Search the data for the word "kept". Reproduce every line where it is found.

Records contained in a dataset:
*** Begin section ***
-- ==== Sys2Proof/Laws/Store.lean ====
section
/-! SUPPORT. What the store's operations do: a read after a write, and that every operation keeps the canonical form. -/

set_option Elab.async false

namespace Sys2Proof.Machine

variable {α : Type}

/-- A key below every listed key reads as unlisted. -/
theorem Store.get_of_lt (dflt : Nat → α) (m : List (Nat × α)) (a : Nat)
    (h : ∀ c ∈ m, a < c.1) : Store.get dflt m a = dflt a := by
  induction m with
  | nil => rfl
  | cons c r ih =>
    obtain ⟨b, v⟩ := c
    have hb : a < b := h (b, v) (by simp)
    have : a ≠ b := by omega
    simp only [Store.get, this, if_false]
    exact ih (fun c hc => h c (by simp [hc]))

/-- The keys of a canonical store above its first one. -/
theorem Store.Wf.tail {dflt : Nat → α} {b : Nat} {w : α} {r : List (Nat × α)}
    (h : Store.Wf dflt ((b, w) :: r)) : Store.Wf dflt r ∧ (∀ c ∈ r, b < c.1) ∧ w ≠ dflt b := by
  obtain ⟨hp, hd⟩ := h
  simp only [List.map_cons, List.pairwise_cons] at hp
  refine ⟨⟨hp.2, fun c hc => hd c (by simp [hc])⟩, ?_, hd (b, w) (by simp)⟩
  intro c hc
  exact hp.1 c.1 (List.mem_map_of_mem hc)

/-- A canonical store is built from a smaller key, a value of its own and a canonical rest. -/
theorem Store.Wf.cons {dflt : Nat → α} {b : Nat} {w : α} {r : List (Nat × α)}
    (hr : Store.Wf dflt r) (hb : ∀ c ∈ r, b < c.1) (hw : w ≠ dflt b) : Store.Wf dflt ((b, w) :: r) := by
  refine ⟨?_, ?_⟩
  · simp only [List.map_cons, List.pairwise_cons]
    refine ⟨?_, hr.1⟩
    intro k hk
    obtain ⟨c, hc, rfl⟩ := List.mem_map.1 hk
    exact hb c hc
  · intro c hc
    rcases List.mem_cons.1 hc with rfl | hc
    · exact hw
    · exact hr.2 c hc

/-- Every key of a written store was there before or is the key written. -/
theorem Store.mem_put [DecidableEq α] (dflt : Nat → α) (m : List (Nat × α)) (a : Nat) (v : α) :
    ∀ c ∈ Store.put dflt m a v, c ∈ m ∨ (c = (a, v) ∧ v ≠ dflt a) := by
  induction m with
  | nil =>
    intro c hc
    simp only [Store.put] at hc
    split at hc
    · simp at hc
    · simp at hc; exact .inr ⟨hc, ‹_›⟩
  | cons p r ih =>
    obtain ⟨b, w⟩ := p
    intro c hc
    simp only [Store.put] at hc
    split at hc
    · split at hc
      · exact .inl hc
      · rcases List.mem_cons.1 hc with rfl | hc
        · exact .inr ⟨rfl, ‹_›⟩
        · exact .inl hc
    · split at hc
      · split at hc
        · exact .inl (by simp [hc])
        · rcases List.mem_cons.1 hc with rfl | hc
          · exact .inr ⟨rfl, ‹_›⟩
          · exact .inl (by simp [hc])
      · rcases List.mem_cons.1 hc with rfl | hc
        · exact .inl (by simp)
        · rcases ih c hc with h | h
          · exact .inl (by simp [h])
          · exact .inr h

/-- Writing a key keeps the canonical form. -/
theorem Store.put_wf [DecidableEq α] (dflt : Nat → α) (m : List (Nat × α)) (a : Nat) (v : α)
    (h : Store.Wf dflt m) : Store.Wf dflt (Store.put dflt m a v) := by
  induction m with
  | nil =>
    simp only [Store.put]
    split
    · exact h
    · exact Store.Wf.cons h (by simp) ‹_›
  | cons p r ih =>
    obtain ⟨b, w⟩ := p
    obtain ⟨hr, hb, hw⟩ := h.tail
    simp only [Store.put]
    split
    · rename_i hab
      split
      · exact h
      · refine Store.Wf.cons h ?_ ‹_›
        intro c hc
        rcases List.mem_cons.1 hc with rfl | hc
        · exact hab
        · exact lt_trans hab (hb c hc)
    · split
      · rename_i _ hab
        subst hab
        split
        · exact hr
        · exact Store.Wf.cons hr hb ‹_›
      · rename_i h1 h2
        refine Store.Wf.cons (ih hr) ?_ hw
        intro c hc
        rcases Store.mem_put dflt r a v c hc with hc | ⟨rfl, _⟩
        · exact hb c hc
        · simp only; omega

/-- Reading the key just written gives the value written. -/
theorem Store.get_put_same [DecidableEq α] (dflt : Nat → α) (m : List (Nat × α)) (a : Nat) (v : α)
    (h : Store.Wf dflt m) : Store.get dflt (Store.put dflt m a v) a = v := by
  induction m with
  | nil =>
    simp only [Store.put]
    split
    · rename_i e; simp [Store.get, e]
    · simp [Store.get]
  | cons p r ih =>
    obtain ⟨b, w⟩ := p
    obtain ⟨hr, hb, _⟩ := h.tail
    simp only [Store.put]
    split
    · rename_i hab
      split
      · rename_i e
        rw [e]
        refine Store.get_of_lt dflt _ a ?_
        intro c hc
        rcases List.mem_cons.1 hc with rfl | hc
        · exact hab
        · exact lt_trans hab (hb c hc)
      · simp [Store.get]
    · split
      · rename_i _ hab
        subst hab
        split
        · rename_i e
          rw [e]
          exact Store.get_of_lt dflt r a hb
        · simp [Store.get]
      · rename_i h1 h2
        simp only [Store.get, h2, if_false]
        exact ih hr

/-- Writing one key leaves what every other key reads as. -/
theorem Store.get_put_ne [DecidableEq α] (dflt : Nat → α) (m : List (Nat × α)) (a k : Nat) (v : α)
    (hk : k ≠ a) : Store.get dflt (Store.put dflt m a v) k = Store.get dflt m k := by
  induction m with
  | nil =>
    simp only [Store.put]
    split
    · rfl
    · simp [Store.get, hk]
  | cons p r ih =>
    obtain ⟨b, w⟩ := p
    simp only [Store.put]
    split
    · split
      · rfl
      · simp [Store.get, hk]
    · split
      · rename_i _ hab
        subst hab
        split
        · simp [Store.get, hk]
        · simp [Store.get, hk]
      · simp only [Store.get, ih]

/-- Putting keys back to what an unlisted key reads as keeps the canonical form. -/
theorem Store.keep_wf (dflt : Nat → α) (p : Nat → Bool) (m : List (Nat × α))
    (h : Store.Wf dflt m) : Store.Wf dflt (Store.keep p m) := by
  refine ⟨?_, fun c hc => h.2 c (List.mem_filter.1 hc).1⟩
  have : ((Store.keep p m).map Prod.fst).Sublist (m.map Prod.fst) :=
    List.Sublist.map _ List.filter_sublist
  exact h.1.sublist this

/-- A key that is kept reads as before. -/
theorem Store.get_keep (dflt : Nat → α) (p : Nat → Bool) (m : List (Nat × α)) (k : Nat) (hk : p k = true) :
    Store.get dflt (Store.keep p m) k = Store.get dflt m k := by
  induction m with
  | nil => rfl
  | cons c r ih =>
    obtain ⟨b, w⟩ := c
    by_cases hb : p b = true
    · simp only [Store.keep, List.filter_cons, hb, if_true, Store.get]
      have := ih; simp only [Store.keep] at this
      rw [this]
    · have hkb : k ≠ b := by rintro rfl; exact hb hk
      have := ih; simp only [Store.keep] at this
      simp [Store.keep, hb, Store.get, hkb, this]

/-- A key that is not kept reads as unlisted. -/
theorem Store.get_keep_not (dflt : Nat → α) (p : Nat → Bool) (m : List (Nat × α)) (k : Nat) (hk : p k = false) :
    Store.get dflt (Store.keep p m) k = dflt k := by
  induction m with
  | nil => rfl
  | cons c r ih =>
    obtain ⟨b, w⟩ := c
    by_cases hb : p b = true
    · have hkb : k ≠ b := by rintro rfl; simp [hb] at hk
      have := ih; simp only [Store.keep] at this
      simp [Store.keep, hb, Store.get, hkb, this]
    · have := ih; simp only [Store.keep] at this
      simp [Store.keep, hb, this]

/-- Several writes keep the canonical form. -/
theorem Store.putAll_wf [DecidableEq α] (dflt : Nat → α) (ws : List (Nat × α)) (m : List (Nat × α))
    (h : Store.Wf dflt m) : Store.Wf dflt (Store.putAll dflt m ws) := by
  induction ws generalizing m with
  | nil => exact h
  | cons w r ih => exact ih _ (Store.put_wf dflt m w.1 w.2 h)

end Sys2Proof.Machine
end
*** End section ***
## EXERCISE SOLUTION
/-- A key that is kept reads as before. -/
/-- A key that is not kept reads as unlisted. -/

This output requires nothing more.